In this case, the bankruptcy court erred when it allowed a lay witness to answer hypothetical questions. Yet this formal error could not have prejudiced Bistrian. It appears from the record that Bistrian asked every question she wanted to ask, and that Liebersohn answered those questions. 2/23/95 Hrg.Tr. at 33-38. Thus, Bistrian brought before the court the testimony that she wanted it to hear, and the court was able to consider that testimony when it ruled on the pending motions.
C.
Bistrian's Third Question for Review
In her third question, Bistrian challenges the bankruptcy court’s decision to convert her ease to a Chapter 7 liquidation. At its heart, this question challenges the court’s decision not to credit Bistrian’s argument (presented through Liebersohn’s testimony) that a Trustee would not sell her house.
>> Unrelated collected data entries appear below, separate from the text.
-- ==== Sys2Proof/Machine/Core.lean ====
section
/-! DEFINITION. The machine as the host's interface takes it. -/

def Sys2Proof.core : Host.Core :=
  { State := Sys2Proof.Machine.State
    Fault := Sys2Proof.Machine.Fault
    Refusal := Sys2Proof.Machine.Refusal
    step := Sys2Proof.Machine.step
    reset := Sys2Proof.Machine.State.reset }
end

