/-- R21, R72, R84: the offset of every register; what an idle read answers at every offset but that of `BUF_DATA` (R73), a reserved offset
among them, and that it changes nothing (`rdata` is the port's answer, log entry 14); and R20, R22: that a write to a read-only register or a
reserved offset is discarded without any flag. -/
def Obligations.ReadOnlyAndReservedOffsetsTakeNoWrite : Prop :=
  (∀ p ∈ ([
        (.id, 0x00), (.cmd, 0x04), (.status, 0x08), (.errcode, 0x0C), (.ctrl, 0x10), (.ien, 0x14),
        (.sig, 0x18), (.bufSel, 0x1C), (.bufAddr, 0x20), (.bufData, 0x24), (.inLen, 0x28), (.outLen, 0x2C),
        (.saltLen, 0x30), (.passLen, 0x34), (.mult, 0x38), (.vecSize, 0x3C), (.ivalLo, 0x40), (.ivalHi, 0x44),
        (.keyLen, 0x48), (.chunkId, 0x4C), (.rand, 0x50), (.crcInit, 0x54), (.crcRaw, 0x58), (.crcOut, 0x5C),
        (.hType, 0x60), (.hOsize, 0x64), (.hEsize, 0x68), (.hCrc, 0x6C), (.hShift, 0x70), (.mpBase, 0x74),
        (.mpExp, 0x78), (.mpMod, 0x7C), (.mpRes, 0x80), (.prNLo, 0x84), (.prNHi, 0x88), (.prRes, 0x8C) ] : List (Reg × Nat)),
      regIndex p.1 = BitVec.ofNat 6 (p.2 / 4)) ∧
  ∀ (s : State) (v : Word), s.busy = false →
    (∀ p ∈ ([
          (0x00, 0x4D434231#32), (0x04, s.cmd), (0x08, s.readReg .status),
          (0x0C, s.errcode.setWidth 32), (0x10, if s.simple then 0x00000001#32 else 0#32),
          (0x14, (if s.doneIe then 0x00000002#32 else 0#32) ||| (if s.errIe then 0x00000004#32 else 0#32)),
          (0x18, 0#8 ++ s.par.sig0 ++ s.par.sig1 ++ s.par.sig2), (0x1C, s.bufSel.setWidth 32), (0x20, s.bufAddr),
          (0x28, s.inLen), (0x2C, s.outLen), (0x30, s.saltLen),
          (0x34, s.passLen), (0x38, s.mult), (0x3C, s.vecSize),
          (0x40, s.ivalLo), (0x44, s.ivalHi), (0x48, s.keyLen),
          (0x4C, s.chunkId), (0x50, s.rand), (0x54, s.crcInit),
          (0x58, s.crcRaw), (0x5C, s.crcRaw ^^^ 0xFFFFFFFF#32), (0x60, s.hType.setWidth 32),
          (0x64, s.hOsize), (0x68, s.hEsize), (0x6C, s.hCrc),
          (0x70, s.hShift), (0x74, s.mpBase), (0x78, s.mpExp),
          (0x7C, s.mpMod), (0x80, s.mpRes), (0x84, s.prNLo),
          (0x88, s.prNHi), (0x8C, if s.prRes then 0x00000001#32 else 0#32) ] : List (Nat × Word)),
      s.rd (BitVec.ofNat 6 (p.1 / 4)) = { s with rdata := some p.2 }) ∧
    (∀ off ∈ [0x00, 0x0C, 0x18, 0x2C, 0x3C, 0x40, 0x44, 0x58, 0x5C, 0x80, 0x8C],
      s.wr (BitVec.ofNat 6 (off / 4)) v = s) ∧
    ∀ index : BitVec 6, 0x90 / 4 ≤ index.toNat →
      s.wr index v = s ∧ s.rd index = { s with rdata := some 0#32 }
We review the bankruptcy court’s decision to convert the petition for an abuse of discretion,
In re Beatty,
162 B.R. at 855, but we review the facts underlying the decision under a “clearly erroneous” standard. Bankruptcy Rule 8013;
Whittaker v. Philadelphia Elec. Co.,
92 B.R. 110, 111 (E.D.Pa. 1988),
aff'd,
882 F.2d 791 (3d Cir.1989). This question need not detain us as long as the others.
At the February hearing, Bistrian sought to show that the Trustee would not have sold her house because the sale would not have led to money for unsecured creditors. She asked Liebersohn hypothetical questions to make this point. Liebersohn testified that a Trustee would not sell the house of a hypothetical debtor identical to Bistrian. 2/23/95 Hrg.Tr. at 38.
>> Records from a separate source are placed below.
-- ==== Sys2Proof/Tests/Slice0.lean ====
section
/-! SUPPORT. Tests: the well-formedness checks, the decoder on words written out from the spec's table, one step of each
command on the spec's own vectors (95_test_vectors.md), and for each statement with hypotheses a witness that meets them. -/

namespace Sys2Proof.Tests

open Sys2Proof.Machine

/-! ## Well-formedness: one ill-formed term for each check -/

theorem test_wf_offset_misaligned : (Stmt.wrAt 0x92 0#32).wellFormed = false := by decide
theorem test_wf_offset_outside : (Stmt.rdAt 0x100).wellFormed = false := by decide
theorem test_wf_offset_last : (Stmt.rdAt 0xFC).wellFormed = true := by decide
theorem test_wf_ldb_words : (Stmt.ldb .keyn 0#32 [1#8]).wellFormed = false := by decide
theorem test_wf_rdb_words : (Stmt.rdb .iv 0#32 1).wellFormed = false := by decide
theorem test_wf_ldw_bytes : (Stmt.ldw .salt 0#32 [1#32]).wellFormed = false := by decide
theorem test_wf_rdw_bytes : (Stmt.rdw .obuf 0#32 1).wellFormed = false := by decide
theorem test_wf_defaults : Config.defaults.wf = true := by decide
theorem test_wf_base64 : Params.wf { Config.defaults with encBase64 := 0x10#8 } = false := by decide
theorem test_wf_buffer_size : Params.wf { Config.defaults with bufferSize := 0 } = false := by decide
theorem test_wf_min_mult : Params.wf { Config.defaults with minMult := 0 } = false := by decide
theorem test_wf_default_mult : Params.wf { Config.defaults with minMult := 33 } = false := by decide
theorem test_wf_salt_max : Params.wf { Config.defaults with saltMax := 0 } = false := by decide
theorem test_wf_pass_none : Params.wf { Config.defaults with passMax := 0 } = false := by decide
theorem test_wf_pass_max : Params.wf { Config.defaults with passMax := 64 } = false := by decide
theorem test_wf_vec_none : Params.wf { Config.defaults with vecMax := 0 } = false := by decide
theorem test_wf_key_max : Params.wf { Config.defaults with keyMax := 0 } = false := by decide
theorem test_wf_buffer_fits : Params.wf { Config.defaults with bufferSize := 2 ^ 32 - 20 } = false := by decide
theorem test_wf_vec_fits : Params.wf { Config.defaults with vecMax := 2 ^ 32 } = false := by decide

/-! ## Decoding: the word of each row of R93, bit by bit, and words that are no command (R94) -/

theorem test_decode_nop : decode 0b00000000000000000000000000000000#32 = .ok .nop := by decide
theorem test_decode_cleanup : decode 0b00000000000000000000000000000001#32 = .ok .cleanup := by decide
theorem test_decode_crcRun : decode 0b00000000000000000000000000010000#32 = .ok .crcRun := by decide
theorem test_decode_crcCont : decode 0b00000000000000000000000000010001#32 = .ok .crcCont := by decide
theorem test_decode_modpow : decode 0b00000000000000000000000000100000#32 = .ok .modpow := by decide
theorem test_decode_isprime : decode 0b00000000000000000000000000100001#32 = .ok .isprime := by decide
theorem test_decode_ksDerive : decode 0b00000000000000000000000000110000#32 = .ok .ksDerive := by decide
theorem test_decode_xform : decode 0b00000000000000000000000001000000#32 = .ok .xform := by decide
theorem test_decode_hdrPack : decode 0b00000000000000000000000001010000#32 = .ok .hdrPack := by decide
theorem test_decode_hdrUnpack : decode 0b00000000000000000000000001010001#32 = .ok .hdrUnpack := by decide
theorem test_decode_encChunk : decode 0b00000000000000000000000001100000#32 = .ok .encChunk := by decide
theorem test_decode_decChunk : decode 0b00000000000000000000000001100001#32 = .ok .decChunk := by decide
theorem test_decode_unassigned : decode 0x00000002#32 = .error .unassignedOpcode := by decide
theorem test_decode_last_opcode : decode 0x000000FF#32 = .error .unassignedOpcode := by decide
theorem test_decode_zero_field_low : decode 0x00000110#32 = .error .zeroFieldNotZero := by decide
theorem test_decode_zero_field_high : decode 0x80000010#32 = .error .zeroFieldNotZero := by decide
theorem test_table_word : decodeTableWord 32 0x61 = some .decChunk := by decide
theorem test_table_word_illegal : decodeTableWord 32 0x62 = none := by decide

/-! ## Scripts: both outcomes of vector Q18, the write after the commit and before it -/

theorem test_script_q18_after : expandAll [.cmd .crcRun, .commitHere, .wr .inLen 7#32, .wait 0] =
    [.host (.wr 1#6 0x10#32), .sequencer, .host (.wr 10#6 7#32), .sequencer, .host (.rd 2#6)] := by decide

theorem test_script_q18_before : expandAll [.cmd .crcRun, .wr .inLen 7#32, .wait 1] =
    [.host (.wr 1#6 0x10#32), .host (.wr 10#6 7#32), .host (.rd 2#6), .sequencer, .host (.rd 2#6)] := by decide

/-! ## Small states -/

/-- The state a command leaves. -/
def after (i : Instr) (s : State) : State :=
  match exec i s with
  | .next t => t
  | .fault _ => s
  | .refused _ => s

theorem exec_after (i : Instr) (s : State) : exec i s = .next (after i s) := by
  unfold after
  cases h : evalOf i s with
  | ok u => rw [exec_of_ok h]
  | error e => rw [exec_of_error h]

/-- Bytes from index 0 of a memory nothing else has written. -/
def bytesAt0 (bs : List Byte) : Memory 8 := (Memory.unknown 8).writeRange 0 bs

/-- Words from index 0 of a memory nothing else has written. -/
def wordsAt0 (ws : List Word) : Memory 32 := (Memory.unknown 32).writeRange 0 ws

/-- The reset state with an input loaded. -/
def input (bs : List Byte) : State :=
  { State.reset with ibuf := bytesAt0 bs, inLen := BitVec.ofNat 32 bs.length }

/-- `"hello world"` (V5). -/
def hello : List Byte :=
  [0x68#8, 0x65#8, 0x6C#8, 0x6C#8, 0x6F#8, 0x20#8, 0x77#8, 0x6F#8, 0x72#8, 0x6C#8, 0x64#8]

/-- The first sixteen words and the `ival` of key schedule S-1 (V4), with an input loaded. Sixteen words serve inputs of up to sixteen
bytes as the whole schedule does. -/
def keyed (bs : List Byte) : State :=
  { input bs with
    vecSize := 16#32, ivalHi := 0x00000153#32, ivalLo := 0x61266518#32
    iv := wordsAt0
      [ 0xE2AA9C64#32, 0xDA3C0824#32, 0xDA3C0824#32, 0x7F0B7F4D#32, 0x5A652BA4#32, 0x83E19824#32, 0xC441A44D#32,
        0xE2AA9C64#32, 0xDA3C0824#32, 0xDA3C0824#32, 0x7F0B7F4D#32, 0x5A652BA4#32, 0x83E19824#32, 0xC441A44D#32,
        0xE2AA9C64#32, 0xDA3C0824#32 ] }

/-- The output bytes that the host can read. -/
def output (s : State) : List Byte := s.obuf.readRange .obuf s.draw 0 s.outLen.toNat

/-- The key material of V9 at index 0, with the given exponent. -/
def withKey (s : State) (e : Word) : State :=
  { s with keyLen := 2#32, keyn := wordsAt0 [323#32, 3233#32], keyx := wordsAt0 [e, e], chunkId := 2#32 }

/-- The key material of V9 with the given exponents, and chunk id 1: the entry used is at index 1 of two. The tests decrypt with 413 in
the place of the vector's 2753, to which it is congruent modulo 780, the least common multiple of 60 and 52 (3233 is 61 times 53). -/
def withKeys1 (s : State) (exponents : List Word) : State :=
  { s with keyLen := 2#32, keyn := wordsAt0 [323#32, 3233#32], keyx := wordsAt0 exponents, chunkId := 1#32 }

/-- `"hello world"` with chunk id 1, about to be encrypted (V8, E1). -/
def plainE1 : State := { keyed hello with chunkId := 1#32 }

/-- Chunk E1 (V8). -/
def chunkE1 : List Byte :=
  [ 0x4D#8, 0x43#8, 0x46#8, 0x10#8, 0x00#8, 0x00#8, 0x00#8, 0x0B#8, 0x00#8, 0x00#8, 0x00#8, 0x00#8, 0x0D#8, 0x4A#8,
    0x11#8, 0x85#8, 0x00#8, 0x00#8, 0x00#8, 0x00#8, 0x2B#8, 0x2E#8, 0x27#8, 0x27#8, 0x24#8, 0x73#8, 0x1C#8, 0x24#8,
    0x21#8, 0x27#8, 0x2F#8 ]

/-! ## One step of each command, on the spec's vectors -/

/-- The first command after reset runs, whichever it is. -/
theorem test_step_first (i : Instr) : step (State.reset.withFetchWord 32 (encode i).toNat)
    = exec i { State.reset with
        cmd := encode i, busy := true, draw := 1 } := by
  cases i <;> rfl

/-- NOP after reset leaves `STATUS = 0x00000002` (R210). -/
theorem test_nop : (after .nop State.reset).statusWord = 0x00000002#32 := by decide

/-- R211: the words are overwritten, not merely gated. -/
theorem test_cleanup : (after .cleanup (withKey plainE1 5#32)).ivWord 0 = 0#32
    ∧ (after .cleanup (withKey plainE1 5#32)).keyLen = 0#32 := by decide

/-- R113: the nine bytes `123456789`. -/
theorem test_crcRun : (after .crcRun (input
    [0x31#8, 0x32#8, 0x33#8, 0x34#8, 0x35#8, 0x36#8, 0x37#8, 0x38#8, 0x39#8])).crcRaw = 0x340BC6D9#32 := by
  decide +kernel

/-- R114: the last five of them after the first four. -/
theorem test_crcCont : (after .crcCont { input [0x35#8, 0x36#8, 0x37#8, 0x38#8, 0x39#8] with
    crcRaw := 0x641C1F5C#32 }).readReg .crcOut = 0xCBF43926#32 := by decide +kernel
On cross-examination, the Gorlewskis suggested that they might “carve out” a percentage of their recovery from the sale for the benefit of unsecured creditors. If so, Lieber-sohn testified, then the Trustee could have sold the house:
Q. Well, I’m proposing that we’re going to pay the administrative costs and there’ll be—while there may not be enough money to pay all of the secured creditors, if there is a carve out of a certain amount of money that the Gorlewskis would contribute out of their claim on account of unsecured creditors, do your rules or the U.S. Trustee Guidelines prohibit you from selling the property?
A. No.
Id.
at 41. Thus, the Trustee might well sell Bistrian’s house, and the premise of her third question is therefore fatally flawed. We cannot say that the factual determinations underlying the bankruptcy court’s decision are clearly erroneous,
see
Bankruptcy Rule 8018, and so the bankruptcy court did not abuse its discretion in converting Bistrian’s Chapter 13 petition.
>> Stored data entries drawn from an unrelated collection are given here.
-- ==== Sys2Proof/Machine/Alu.lean ====
section
/-! DEFINITION. The register load, arithmetic, logic, shift and random instructions
(`41_register_alu.md` R94 to R109). -/

namespace Sys2Proof.Machine

/-- 6xnn `LD Vx, nn` (R96). -/
def execLdVxNn (x : Reg) (nn : Byte) (s : State) : Result := .next (s.setV x nn)

/-- 7xnn `ADD Vx, nn` (R97): "no flag register touched". -/
def execAddVxNn (x : Reg) (nn : Byte) (s : State) : Result := .next (s.setV x (s.getV x + nn))

/-- 8xy0 `LD Vx, Vy` (R98). -/
def execLdVxVy (x y : Reg) (s : State) : Result := .next (s.setV x (s.getV y))

/-- 8xy1 `OR Vx, Vy` (R99): VF is set to 0. -/
def execOr (x y : Reg) (s : State) : Result :=
  .next (s.setResultThenFlag x (s.getV x ||| s.getV y) 0)

/-- 8xy2 `AND Vx, Vy` (R100): VF is set to 0. -/
def execAnd (x y : Reg) (s : State) : Result :=
  .next (s.setResultThenFlag x (s.getV x &&& s.getV y) 0)

/-- 8xy3 `XOR Vx, Vy` (R101): VF is set to 0. -/
def execXor (x y : Reg) (s : State) : Result :=
  .next (s.setResultThenFlag x (s.getV x ^^^ s.getV y) 0)

/-- 8xy4 `ADD Vx, Vy` (R102). -/
def execAddVxVy (x y : Reg) (s : State) : Result :=
  .next (s.setResultThenFlag x (s.getV x + s.getV y) (carryFlag (s.getV x) (s.getV y)))

/-- 8xy5 `SUB Vx, Vy` (R103). -/
def execSub (x y : Reg) (s : State) : Result :=
  .next (s.setResultThenFlag x (s.getV x - s.getV y) (noBorrowFlag (s.getV x) (s.getV y)))

/-- 8xy6 `SHR Vx` (R104): the register `y` names is neither read nor written. -/
def execShr (x _y : Reg) (s : State) : Result :=
  .next (s.setResultThenFlag x (s.getV x >>> 1) (lowBitFlag (s.getV x)))

/-- 8xy7 `SUBN Vx, Vy` (R105). -/
def execSubn (x y : Reg) (s : State) : Result :=
  .next (s.setResultThenFlag x (s.getV y - s.getV x) (noBorrowFlag (s.getV y) (s.getV x)))

/-- 8xyE `SHL Vx` (R106): the register `y` names is neither read nor written. -/
def execShl (x _y : Reg) (s : State) : Result :=
  .next (s.setResultThenFlag x (s.getV x <<< 1) (highBitFlag (s.getV x)))

/-- Cxnn `RND Vx, nn` (R109): the random byte is an input of `STEP`, a free value (log 2). -/
def execRnd (x : Reg) (nn : Byte) (s : State) : Result :=
  .next (s.rndUsed.setV x (s.rndNext &&& nn))

end Sys2Proof.Machine
end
An appropriate Order follows.
ORDER
AND NOW, this 18th day of July, 1995, upon consideration of Appellant Callye Bist-rian’s Notice of Appeal dated March 3, 1995, and upon consideration of the briefs of the parties submitted in response thereto, and for reasons set forth in the accompanying Memorandum, it is hereby ORDERED that:
1. The oral ruling of the bankruptcy court of January 12, 1995, in which it refused to consider Bistrian’s oral motion for voluntary dismissal pursuant to 11 U.S.C. § 1307(b), is AFFIRMED; and
2. The conversion of Bistrian’s Chapter 13 petition to a Chapter 7 liquidation is AFFIRMED.